Abstract

Abstract Aims Transient constrictive pericarditis (TCP) is a rare manifestation which can occur in up to 15% of cases of acute pericarditis and most have resolution after 3 months of anti-inflammatory therapy. Methods and results We present the case of a young guy who showed up at our emergency department complaining of pericarditic chest pain and fever up to 39 °C degrees since the previous 4 days. After physical examination, electrocardiogram, blood tests, chest X-ray, and echocardiography acute pericarditis with severe pericardial effusion (more than 20 mm of thickness) were diagnosed and an empiric anti-inflammatory therapy with ibuprofen and colchicine was started. After 2 weeks of therapy, patient was not clinically improving with a worsened pericardial effusion and only a mild reduction of inflammatory markers. During an echocardiographic examination, features of constrictive physiology were discovered: respirophasic interventricular septal shift, increased respiratory variation of the mitral and tricuspidal inflow, plethoric inferior vena cava, and ‘annulus reversus’ and ‘annulus paradoxus’ on Tissue Doppler Imaging (TDI). Cardiac magnetic resonance (CMR) was also performed to confirm the diagnosis of acute pericardial constriction: it revealed increased T2-weighted imaging signal and increased Delayed Gadolinium Enhanced (DGE) signal, respectively consistent with oedema and with neovascularization, both suggestive of acute pericardial inflammation.

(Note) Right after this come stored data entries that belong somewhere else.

-- ==== Sys2Proof/Machine/Net.lean ====
section
/-! DEFINITION. Checksums and the parts of Ethernet, IP and PTP frames that the scene ports look at (R172 to R175, R357, R447,
R502, R504). The frame formats are those of the standards the rules name. -/
namespace Sys2Proof.Machine
open Sys2Proof

/-- One bit of a reflected CRC-32 with polynomial `poly`. -/
def crcBit (poly c : Nat) : Nat := if c % 2 = 1 then xorNat (c / 2) poly else c / 2

/-- One byte of a reflected CRC-32. -/
def crcByte (poly c : Nat) (b : Byte) : Nat :=
  crcBit poly (crcBit poly (crcBit poly (crcBit poly (crcBit poly (crcBit poly (crcBit poly (crcBit poly
    (xorNat c b.toNat))))))))

/-- Bytes run through a reflected CRC-32 from state `c`. -/
def crcRun (poly c : Nat) (b : Bytes) : Nat := b.foldl (crcByte poly) c

/-- R357: CRC-32C, from all ones, with the result inverted. -/
def crc32c (b : Bytes) : Nat := xorNat (crcRun 0x82F63B78 0xFFFFFFFF b) 0xFFFFFFFF

/-- The frame check sequence of IEEE 802.3 (R172, R173). -/
def crcFcs (b : Bytes) : Nat := xorNat (crcRun 0xEDB88320 0xFFFFFFFF b) 0xFFFFFFFF

/-- The frame with its FCS. -/
def withFcs (b : Bytes) : Bytes := b ++ leBytes 4 (crcFcs b)

/-- The FCS of a received frame is good. -/
def fcsGood (b : Bytes) : Bool :=
  decide (18 ≤ b.length) && crcFcs (b.take (b.length - 4)) == fieldLe b (b.length - 4) 4

/-- The received frame without its FCS. -/
def withoutFcs (b : Bytes) : Bytes := b.take (b.length - 4)

/-- One's complement sum of 16-bit words in network order. -/
def onesSum : Bytes → Nat
  | [] => 0
  | [a] => a.toNat * 256
  | a :: b :: t => a.toNat * 256 + b.toNat + onesSum t

/-- The Internet checksum of a byte string. -/
def inetSum (b : Bytes) : Nat :=
  let s := onesSum b
  let s := s % 65536 + s / 65536
  let s := s % 65536 + s / 65536
  65535 - (s % 65536 + s / 65536)

/-- Offset of the EtherType: 12, or 16 behind an 802.1Q tag. -/
def typeOffset (b : Bytes) : Nat := if fieldBe b 12 2 = 0x8100 then 16 else 12

/-- The EtherType of a frame. -/
def etherType (b : Bytes) : Nat := fieldBe b (typeOffset b) 2

/-- The 802.1Q VLAN identifier of a frame, if it is tagged. -/
def vlanOf (b : Bytes) : Option Nat := if fieldBe b 12 2 = 0x8100 then some (fieldBe b 14 2 % 4096) else none

/-- The PTP transports of R502 and R523: 0 Ethernet, 1 UDP over IPv4, 2 UDP over IPv6; with the offset of the PTP header. -/
def ptpHeader (b : Bytes) : Option (Nat × Nat) :=
  let o := typeOffset b + 2
  if etherType b = 0x88F7 then some (0, o)
  else if etherType b = 0x0800 ∧ fieldBe b (o + 9) 1 = 17 then
    let u := o + 4 * (fieldBe b o 1 % 16)
    if fieldBe b (u + 2) 2 = 319 ∨ fieldBe b (u + 2) 2 = 320 then some (1, u + 8) else none
  else if etherType b = 0x86DD ∧ fieldBe b (o + 6) 1 = 17 then
    if fieldBe b (o + 42) 2 = 319 ∨ fieldBe b (o + 42) 2 = 320 then some (2, o + 48) else none
  else none

/-- The destination address is one that R502 gives for a transport (by MAC or IP destination). -/
def ptpAddressed (b : Bytes) (transport : Nat) : Bool :=
  let o := typeOffset b + 2
  match transport with
  | 0 => [0x011B19000000, 0x0180C200000E].contains (fieldBe b 0 6)
  | 1 => [0xE0000181, 0xE000006B].contains (fieldBe b (o + 16) 4)
  | _ =>
    (fieldBe b (o + 24) 1 == 0xFF && fieldBe b (o + 25) 1 / 16 == 0 && fieldBe b (o + 26) 14 == 0x181) ||
    (fieldBe b (o + 24) 2 == 0xFF02 && fieldBe b (o + 26) 14 == 0x6B)

/-- messageType of a PTP header; 0 to 3 are the event messages Sync, Delay_Req, Pdelay_Req and Pdelay_Resp (R502). -/
def ptpType (b : Bytes) (h : Nat) : Nat := fieldBe b h 1 % 16

/-- domainNumber of a PTP header. -/
def ptpDomain (b : Bytes) (h : Nat) : Nat := fieldBe b (h + 4) 1

/-- The frame carries a PTP event message (R507). -/
def ptpEvent (b : Bytes) : Bool :=
  match ptpHeader b with
  | some (_, h) => decide (ptpType b h < 4)
  | none => false

end Sys2Proof.Machine
end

Therefore, oral low doses corticosteroid was started After 2 weeks course of ‘triple therapy’ the patient was clinically improved and the echocardiographic features of constrictive physiology were no longer present thus allowing his discharge and the continuation of therapy at home. Conclusions This case was remarkable because it showed that constrictive pericarditis may present in a reversible form with medical therapy, this meaning it is due to pericardial oedema, inflammation and fibrin deposition similar to acute pericarditis rather than the pericardial fibrosis and calcification more commonly seen in chronic pericardial constriction.